Hoy pareciera que caminamos en arenas movedizas, y no hay nadie que nos revolee un pedazo de soga o una mísera ramita para sacarnos del embrollo. Mientras tanto, las viejas fórmulas y las garantías van cayendo como fichitas de dominó en carrera. Debe ser por eso que últimamente cada vez más superhéroes pululan por las salas de los cines y las páginas de las historietas. Queremos sentirnos invencibles; queremos prevalecer por sobre las vicisitudes y lograr nuestro cometido. Sin ir más lejos, hace poco escuché que están por hacer una peli de Acuaman: señoras y señores...nos tapó el agua.

Antes parecía haber más certezas (¿o quizá había menos preguntas?).
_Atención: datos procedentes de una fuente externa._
/-- Objects 7000h to 70FFh. -/
def objRows70 : List ObjRow := [
  ⟨0x7000, 1, 0, 0, 1, .u8, .const, 6, 15, .none, 0, 0xFF, false⟩, -- CLOCK
  ⟨0x7000, 1, 0, 1, 1, (.octets 10), .ro, 0, 15, .none, 0, 0xFFFFFFFFFFFFFFFFFFFF, false⟩, -- TIME_NOW
  ⟨0x7000, 1, 0, 2, 1, (.octets 10), .wo, 0, 15, .none, 0, 0xFFFFFFFFFFFFFFFFFFFF, false⟩, -- TIME_SET
  ⟨0x7000, 1, 0, 3, 1, .i64, .wo, 0, 15, .none, 0, 0xFFFFFFFFFFFFFFFF, false⟩, -- TIME_ADJUST
  ⟨0x7000, 1, 0, 4, 1, .i32, .rw, 0, 15, .p, 0, 0xFFFFFFFF, false⟩, -- TIME_RATE_TRIM
  ⟨0x7000, 1, 0, 5, 1, .u8, .ro, 0, 15, .none, 0, 0xFF, false⟩, -- TIME_STATUS
  ⟨0x7000, 1, 0, 6, 1, .u32, .rw, 0, 15, .none, 0, 0xFFFFFFFF, false⟩, -- TIME_STEPS
  ⟨0x7010, 4, 1, 0, 1, .u8, .const, 4, 15, .none, 0, 0xFF, false⟩, -- TS_PORT_0
  ⟨0x7010, 4, 1, 1, 1, .i16, .rw, 0, 15, .p, 0, 0xFFFF, false⟩, -- TS_RX_LATENCY
  ⟨0x7010, 4, 1, 2, 1, .i16, .rw, 0, 15, .p, 0, 0xFFFF, false⟩, -- TS_TX_LATENCY
  ⟨0x7010, 4, 1, 3, 1, .u8, .rw, 0, 15, .p, 0, 0xFF, false⟩, -- TS_ONESTEP_RINGS
  ⟨0x7010, 4, 1, 4, 1, .u32, .rw, 0, 15, .none, 0, 0xFFFFFFFF, false⟩, -- TS_ONESTEP_SKIPPED
  ⟨0x7020, 4, 1, 0, 1, .u8, .const, 9, 15, .none, 0, 0xFF, false⟩, -- CHANNEL_0
  ⟨0x7020, 4, 1, 1, 1, .u8, .rw, 0, 15, .p, 0, 0xFF, false⟩, -- CH_MODE
  ⟨0x7020, 4, 1, 2, 1, .u8, .rw, 0, 15, .p, 0, 0xFF, false⟩, -- CH_CTRL
  ⟨0x7020, 4, 1, 3, 1, (.octets 8), .rw, 0, 15, .none, 0, 0xFFFFFFFFFFFFFFFF, false⟩, -- CH_TARGET
  ⟨0x7020, 4, 1, 4, 1, .u32, .rw, 0x3B9ACA00, 15, .p, 0, 0xFFFFFFFF, false⟩, -- CH_PERIOD
  ⟨0x7020, 4, 1, 5, 1, .u32, .rw, 0x186A0, 15, .p, 0, 0xFFFFFFFF, false⟩, -- CH_WIDTH
  ⟨0x7020, 4, 1, 6, 1, (.octets 8), .ro, 0, 15, .none, 0, 0xFFFFFFFFFFFFFFFF, false⟩, -- CH_CAPTURE
  ⟨0x7020, 4, 1, 7, 1, .u8, .ro, 0, 15, .none, 0, 0xFF, false⟩, -- CH_STATUS
  ⟨0x7020, 4, 1, 8, 1, .u8, .wo, 0, 15, .none, 0, 0xFF, false⟩, -- CH_ACK
  ⟨0x7020, 4, 1, 9, 1, .u32, .rw, 0, 15, .none, 0, 0xFFFFFFFF, false⟩ -- CH_EVENTS
  ]

/-- Objects 7400h to 74FFh. -/
def objRows74 : List ObjRow := [
  ⟨0x7400, 1, 0, 0, 1, .u8, .const, 6, 15, .none, 0, 0xFF, false⟩, -- TALLY
  ⟨0x7400, 1, 0, 1, 1, .u8, .rw, 1, 15, .p, 0, 0xFF, false⟩, -- TALLY_MODE
  ⟨0x7400, 1, 0, 2, 1, .u16, .rw, 0x3C, 15, .p, 1, 0xE10, false⟩, -- TALLY_PERIOD_S
  ⟨0x7400, 1, 0, 3, 1, .u8, .wo, 0, 15, .none, 0, 0xFF, false⟩, -- TALLY_TRIGGER
  ⟨0x7400, 1, 0, 4, 1, .u32, .ro, 1, 15, .none, 0, 0xFFFFFFFF, false⟩, -- TALLY_PERIOD_NOW
  ⟨0x7400, 1, 0, 5, 1, .u64, .ro, 60, 15, .none, 0, 0xFFFFFFFFFFFFFFFF, false⟩, -- TALLY_NEXT_S
  ⟨0x7400, 1, 0, 6, 1, .u8, .ro, 0, 15, .none, 0, 0xFF, false⟩, -- TALLY_HALF_FLAGS
  ⟨0x7410, 1, 0, 0, 1, .u8, .const, 6, 15, .none, 0, 0xFF, false⟩, -- LIVE
  ⟨0x7410, 1, 0, 1, 4, (.octets 160), .ro, 0, 15, .none, 0, 0xFFFFFFFFFFFFFFFFFFFFFFFFFFFFFFFFFFFFFFFFFFFFFFFFFFFFFFFFFFFFFFFFFFFFFFFFFFFFFFFFFFFFFFFFFFFFFFFFFFFFFFFFFFFFFFFFFFFFFFFFFFFFFFFFFFFFFFFFFFFFFFFFFFFFFFFFFFFFFFFFFFFFFFFFFFFFFFFFFFFFFFFFFFFFFFFFFFFFFFFFFFFFFFFFFFFFFFFFFFFFFFFFFFFFFFFFFFFFFFFFFFFFFFFFFFFFFFFFFFFFFFFFFFFFFFFFFFFFFFFFFFFFFFFFFFFFFFFFFFFFFFFFFFFFFFFFFFFFFFFF, false⟩, -- LIVE_PORT_0 to LIVE_PORT_3
  ⟨0x7410, 1, 0, 5, 2, (.octets 64), .ro, 0, 15, .none, 0, 0xFFFFFFFFFFFFFFFFFFFFFFFFFFFFFFFFFFFFFFFFFFFFFFFFFFFFFFFFFFFFFFFFFFFFFFFFFFFFFFFFFFFFFFFFFFFFFFFFFFFFFFFFFFFFFFFFFFFFFFFFFFFFFFFF, false⟩, -- LIVE_CAN_0, LIVE_CAN_1
  ⟨0x7420, 1, 0, 0, 1, .u8, .const, 6, 15, .none, 0, 0xFF, false⟩, -- SNAP
  ⟨0x7420, 1, 0, 1, 4, (.octets 176), .ro, 0, 15, .none, 0, 0xFFFFFFFFFFFFFFFFFFFFFFFFFFFFFFFFFFFFFFFFFFFFFFFFFFFFFFFFFFFFFFFFFFFFFFFFFFFFFFFFFFFFFFFFFFFFFFFFFFFFFFFFFFFFFFFFFFFFFFFFFFFFFFFFFFFFFFFFFFFFFFFFFFFFFFFFFFFFFFFFFFFFFFFFFFFFFFFFFFFFFFFFFFFFFFFFFFFFFFFFFFFFFFFFFFFFFFFFFFFFFFFFFFFFFFFFFFFFFFFFFFFFFFFFFFFFFFFFFFFFFFFFFFFFFFFFFFFFFFFFFFFFFFFFFFFFFFFFFFFFFFFFFFFFFFFFFFFFFFFFFFFFFFFFFFFFFFFFFFFFFFFFFFFFFFFF, false⟩, -- SNAP_PORT_0 to SNAP_PORT_3
  ⟨0x7420, 1, 0, 5, 2, (.octets 80), .ro, 0, 15, .none, 0, 0xFFFFFFFFFFFFFFFFFFFFFFFFFFFFFFFFFFFFFFFFFFFFFFFFFFFFFFFFFFFFFFFFFFFFFFFFFFFFFFFFFFFFFFFFFFFFFFFFFFFFFFFFFFFFFFFFFFFFFFFFFFFFFFFFFFFFFFFFFFFFFFFFFFFFFFFFFFFFFFFF, false⟩ -- SNAP_CAN_0, SNAP_CAN_1
  ]

/-- Objects 7800h to 78FFh. -/
def objRows78 : List ObjRow := [
  ⟨0x7800, 1, 0, 0, 1, .u8, .const, 4, 1, .none, 0, 0xFF, false⟩, -- INTC
  ⟨0x7800, 1, 0, 1, 1, .u32, .rw, 0, 1, .none, 0, 0xFFFFFFFF, false⟩, -- IC_COMPLETE_FAULTS
  ⟨0x7800, 1, 0, 2, 1, (.octets 12), .rw, 0, 1, .none, 0, 0xFFFFFFFFFFFFFFFFFFFFFFFF, false⟩, -- INT_MASK
  ⟨0x7800, 1, 0, 3, 1, (.octets 12), .rw, 0, 1, .none, 0, 0xFFFFFFFFFFFFFFFFFFFFFFFF, false⟩, -- INT_PENDING
  ⟨0x7800, 1, 0, 4, 1, (.octets 12), .ro, 0, 1, .none, 0, 0xFFFFFFFFFFFFFFFFFFFFFFFF, false⟩, -- INT_IN_SERVICE
  ⟨0x7810, 4, 1, 0, 1, .u8, .const, 7, 1, .none, 0, 0xFF, false⟩, -- TARGET_0
  ⟨0x7810, 4, 1, 1, 1, .u8, .rw, 0, 1, .p, 0, 0xF, false⟩, -- INT_THRESHOLD
  ⟨0x7810, 4, 1, 2, 1, .u8, .rw, 0, 1, .none, 0, 0xF, false⟩, -- INT_TASK_PRI
  ⟨0x7810, 4, 1, 3, 1, .u16, .ro, 0xFF, 1, .none, 0, 0xFFFF, false⟩, -- INT_CLAIM
  ⟨0x7810, 4, 1, 4, 1, .u8, .ro, 0, 1, .none, 0, 0xFF, false⟩, -- INT_STATE
  ⟨0x7810, 4, 1, 5, 1, (.octets 16), .ro, 0xFF00FF00FF00FF00FF00FF00FF00FF, 1, .none, 0, 0xFFFFFFFFFFFFFFFFFFFFFFFFFFFFFFFF, false⟩, -- INT_STACK
  ⟨0x7810, 4, 1, 6, 1, .u16, .ro, 0xFFFF, 1, .none, 0, 0xFFFF, false⟩, -- INT_FAULT_INFO
  ⟨0x7810, 4, 1, 7, 1, .u8, .wo, 0, 1, .none, 0, 0xFF, false⟩, -- INT_FAULT_CLEAR
  ⟨0x7840, 1, 0, 0, 1, .u8, .const, 0x60, 1, .none, 0, 0xFF, false⟩, -- SRC_CFGS
  ⟨0x7840, 1, 0, 1, 96, .u16, .rw, 0x10, 1, .p, 0, 0xFFFF, false⟩, -- SRC_CFG_0 to SRC_CFG_95
  ⟨0x7850, 1, 0, 0, 1, .u8, .const, 0x60, 1, .none, 0, 0xFF, false⟩, -- SRC_STATES
  ⟨0x7850, 1, 0, 1, 96, .u8, .rw, 0, 1, .none, 0, 0xFF, false⟩ -- SRC_STATE_0 to SRC_STATE_95
  ]

/-- Objects 7C00h to 7CFFh. -/
def objRows7C : List ObjRow := [
  ⟨0x7C00, 1, 0, 0, 1, .u8, .const, 8, 1, .none, 0, 0xFF, false⟩, -- FAULT_LOG
  ⟨0x7C00, 1, 0, 1, 1, .u8, .ro, 0, 1, .none, 0, 0xFF, false⟩, -- FL_HELD
  ⟨0x7C00, 1, 0, 2, 1, .u16, .ro, 0, 1, .none, 0, 0xFFFF, false⟩, -- FL_NEWEST_SEQ
  ⟨0x7C00, 1, 0, 3, 1, .u16, .rw, 0, 1, .none, 0, 0xFFFF, false⟩, -- FL_ACK_SEQ
  ⟨0x7C00, 1, 0, 4, 1, .u8, .ro, 0, 1, .none, 0, 0xFF, false⟩, -- FL_UNREAD
  ⟨0x7C00, 1, 0, 5, 1, .u32, .rw, 0, 1, .none, 0, 0xFFFFFFFF, false⟩, -- FL_WRITTEN
  ⟨0x7C00, 1, 0, 6, 1, .u32, .rw, 0, 1, .none, 0, 0xFFFFFFFF, false⟩, -- FL_LOST
  ⟨0x7C00, 1, 0, 7, 1, .u8, .wo, 0, 1, .none, 0, 0xFF, false⟩, -- FL_CLEAR
  ⟨0x7C00, 1, 0, 8, 1, .u16, .rw, 0x3E8, 1, .p, 0, 0xEA60, false⟩, -- FL_REPEAT_WINDOW
  ⟨0x7C10, 1, 0, 0, 1, .u8, .const, 0x40, 1, .none, 0, 0xFF, false⟩, -- FL_ENTRIES
  ⟨0x7C10, 1, 0, 1, 64, (.octets 32), .ro, 0, 1, .none, 0, 0xFFFFFFFFFFFFFFFFFFFFFFFFFFFFFFFFFFFFFFFFFFFFFFFFFFFFFFFFFFFFFFFF, false⟩ -- FL_ENTRY_0 to FL_ENTRY_63
  ]

/-- Objects 7F00h to 7FFFh. -/
def objRows7F : List ObjRow := [
  ⟨0x7F00, 1, 0, 0, 1, .u8, .const, 3, 1, .none, 0, 0xFF, false⟩, -- CLAIMS
  ⟨0x7F00, 1, 0, 1, 1, .u32, .rw, 0, 1, .none, 0, 0xFFFFFFFF, false⟩, -- CLAIM_REFUSALS
  ⟨0x7F00, 1, 0, 2, 1, (.octets 8), .ro, 0, 1, .none, 0, 0xFFFFFFFFFFFFFFFF, false⟩, -- CLAIM_LAST
  ⟨0x7F00, 1, 0, 3, 1, .u32, .rw, 0, 1, .none, 0, 0xFFFFFFFF, false⟩, -- CLAIM_PREEMPTIONS
  ⟨0x7F10, 1, 0, 0, 1, .u8, .const, 0x20, 1, .none, 0, 0xFF, false⟩, -- PATTERN_HOLDERS
  ⟨0x7F10, 1, 0, 1, 32, .u8, .ro, 0, 1, .none, 0, 0xFF, false⟩, -- PATTERN_SLOT_0 to PATTERN_SLOT_31
  ⟨0x7F20, 1, 0, 0, 1, .u8, .const, 2, 1, .none, 0, 0xFF, false⟩, -- TIMER_PIN_HOLDERS
  ⟨0x7F20, 1, 0, 1, 1, .u8, .ro, 0, 1, .none, 0, 0xFF, false⟩, -- CH3_HOLDER
  ⟨0x7F20, 1, 0, 2, 1, .u8, .ro, 0, 1, .none, 0, 0xFF, false⟩, -- EVT1_HOLDER
  ⟨0x7F30, 1, 0, 0, 1, .u8, .const, 6, 1, .none, 0, 0xFF, false⟩, -- SCRATCH_CLAIMS
  ⟨0x7F30, 1, 0, 1, 6, .u32, .ro, 0, 1, .none, 0, 0xFFFFFFFF, false⟩ -- SCRATCH_TSO_0, SCRATCH_TSO_1, SCRATCH_TO
  ]

/-- The rows whose index has the high octet `h` (02 Table 2.8). -/
def objRowsOf (h : Nat) : List ObjRow :=
  match h with
  | 0x10 => objRows10
  | 0x18 => objRows18
  | 0x1E => objRows1E
  | 0x1F => objRows1F
  | 0x20 => objRows20
  | 0x21 => objRows21
  | 0x22 => objRows22
  | 0x23 => objRows23
  | 0x24 => objRows24
  | 0x25 => objRows25
  | 0x26 => objRows26
  | 0x30 => objRows30
  | 0x31 => objRows31
  | 0x32 => objRows32
  | 0x33 => objRows33
  | 0x38 => objRows38
  | 0x40 => objRows40
  | 0x41 => objRows41
  | 0x50 => objRows50
  | 0x54 => objRows54
  | 0x58 => objRows58
  | 0x5A => objRows5A
  | 0x60 => objRows60
  | 0x68 => objRows68
  | 0x70 => objRows70
  | 0x74 => objRows74
  | 0x78 => objRows78
  | 0x7C => objRows7C
  | 0x7F => objRows7F
  | _ => []

end Sys2Proof.Machine
end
Uno se casaba, tenía hijos, conseguía un trabajo en el que permanecía hasta jubilarse y a otra cosa mariposa. Si hasta los electrodomésticos duraban más tiempo (tengo una estufa de mi abuela que no sólo sigue funcionando sino que calienta más que ningún caloventor último modelo). Hoy la lógica postmoderna se va colando en todos los ámbitos como una visita inesperada y no queda otra más que ponerle un plato en la mesa.

El problema es que el fantasma de la seguridad nos persigue y sigue moldeando a "susto" y piacere nuestras expectativas. Seguimos esperando encontrar un camino sin desvíos que nos conduzca a nuestra Meca personal. El único tema es que la preciada Meca hoy nos juega a las escondidas y va mudando camaleónicamente su código postal. No queda entonces más remedio que permanecer alertas y vigilantes. Casi nómadas. Hoy lo único permanente pareciera ser el cambio mismo.Y por momentos se torna desesperante, por lo menos para mí.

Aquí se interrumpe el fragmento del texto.